Disclosure Statement: The authors report having no significant financial or advisory relationships with corporate organizations related to this activity.


Nephrogenic systemic fibrosis (NSF) is a new disease that has raised concerns within magnetic resonance imaging (MRI) and the medical community. With the advancements in technology and imaging capabilities of MRI in the past decade, the use of gadolinium contrast agents has increased significantly in magnetic resonance angiography procedures, potentially leading to the sudden onset of NSF symptoms.

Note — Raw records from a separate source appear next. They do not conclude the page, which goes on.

-- ==== Sys2Proof/Machine/Clock.lean ====
section
/-! DEFINITION. One fabric clock without a command: the bell counts, and what falls due on it happens (R72, R94, R102, R228, R467;
logs 2, 61, 70). -/

namespace Sys2Proof.Machine

/-! ### Backlog (R102) -/

/-- A completion waits to be written, and its ring has a slot for it. -/
def writeWaits (d : Def) : Bool := d.cpls.any (fun p => !p.2.waiting.isEmpty && cplHasSlot p.2)

/-- The entry at the head of a command ring has not been fetched: it does not wait on a fence. -/
def fetchWaits (s : State) (d : Def) : Bool :=
  d.state == .running && d.rings.any (fun p => p.2.state == .active && p.2.head != p.2.tail &&
    (match waitState d p.2 (entryAt s (boundFn d) p.2.base p.2.log2 p.2.head) with | .waits => false | _ => true))

/-- A frame of class above BULK waits for a port: kept for its READY, or a burst that its QP would release. -/
def frameWaits (s : State) (d : Def) (sl port : Nat) : Bool :=
  s.car.heldFrames.any (fun f => f.slot == sl && f.port == port && f.cls != 0) ||
  d.qps.any (fun p => cnPort p.2.conn == port && (match burstOf s p.2 with
    | some (m, _) => classOfEntry s m.entry != 0
    | none => false))

/-- A slot has a CONTROL, DEADLINE or GUARANTEED request waiting for a resource; for a dome, an admissible tile. -/
def waitsFor (s : State) (sl res : Nat) : Bool :=
  match inSlot s sl with
  | none => false
  | some (_, d) =>
    if res == 0 then s.fabric.waiting.any (fun w => w.req.cls != 0 && worksFor s w == some sl)
    else if res < 3 then portOf (boundFn d) + 1 == res && fetchWaits s d
    else if res < 11 then frameWaits s d sl (res - 3)
    else if res < 27 then (candidates s d (res - 11) false).any (fun x => classOfEntry s x.c.entry != 0)
    else portOf (boundFn d) + 27 == res && writeWaits d

/-- At the start of an entry, its owners that have nothing waiting are not backlogged in this window. -/
def noteSlack (s : State) : State :=
  (List.range 29).foldl (fun s res =>
    let o := ownerNow s res
    if o < 64 && (inSlot s o).isSome && !waitsFor s o res then setSlot s o (fun x => { x with slack := insNat res x.slack })
    else s) s

/-! ### The clock -/

/-- What a new carillon slot brings: the counts of the buttress start again, backlog is looked at, and frames kept for an
egress entry are offered. -/
def enterEntry (s : State) : State :=
  if s.fabric.slotNo == now s / 128 then s
  else
    let s1 := noteSlack (rollSlot s)
    if s1.car.heldFrames.isEmpty then s1 else releaseHeld s1

/-- The end of a window, where it is due. -/
def windowEndDue (s : State) : State := if windowDue s then windowEnd [] s else s

/-- The armed time lies in the window that begins now: the window that has ended is tested before the switchover (R102). -/
def switchesLater (s : State) : Bool := s.car.armed && s.car.armTime.toNat / 1048576 == now s / 1048576

/-- What falls due by the bell: the switchover and the end of a window, in the order of their times, and the end of the egress
hold-back. -/
def fallDueNow (s : State) : State :=
  let s1 := if switchesLater s then switchover (windowEndDue s) else windowEndDue (switchover s)
  if s1.car.hold.isEmpty then s1 else egressHoldEnd s1

/-- The units that have a cause waiting record the oldest (R467). -/
def recordWaiting (s : State) : State := s.faults.foldl (fun t p => if p.2.staging.isEmpty then t else recordClock p.1 [] t) s

/-- One fabric clock. The bell counts while the block is out of reset, in the safe state too (R72, R74, R480). -/
def idleClock (s : State) : State :=
  let s1 := { s with clk := s.clk + 1 }
  if alive s then
    whenOp (fun s => coresClock (runFabric (bindClock (wakeBusy (enterEntry (fallDueNow s))))))
      (recordWaiting { s1 with bell := s1.bell.tick })
  else s1

end Sys2Proof.Machine
end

The majority of NSF cases in the literature are associated with single or multiple doses of gadolinium contrast materials after a patient undergoes an MRI procedure. It has been suspected that gadolinium contrast media enables a metal toxic event that occurs systemically in skin, muscle, and organ tissues stimulating fibrosing characteristics. This disease is focused particularly in patient populations who have kidney disease or renal insufficiencies stemming from the decreased function of the glomerular filtration system. There are many possible causes of NSF, but the chief attribute is focused on gadolinium contrast agents: types, chemical stability, and the toxic transmetallation process. Over 90% of NSF cases can be linked to a previous MRI gadolinium contrast exam throughout research findings which has heightened apprehension within the US Food and Drug Administration and medical imaging facilities.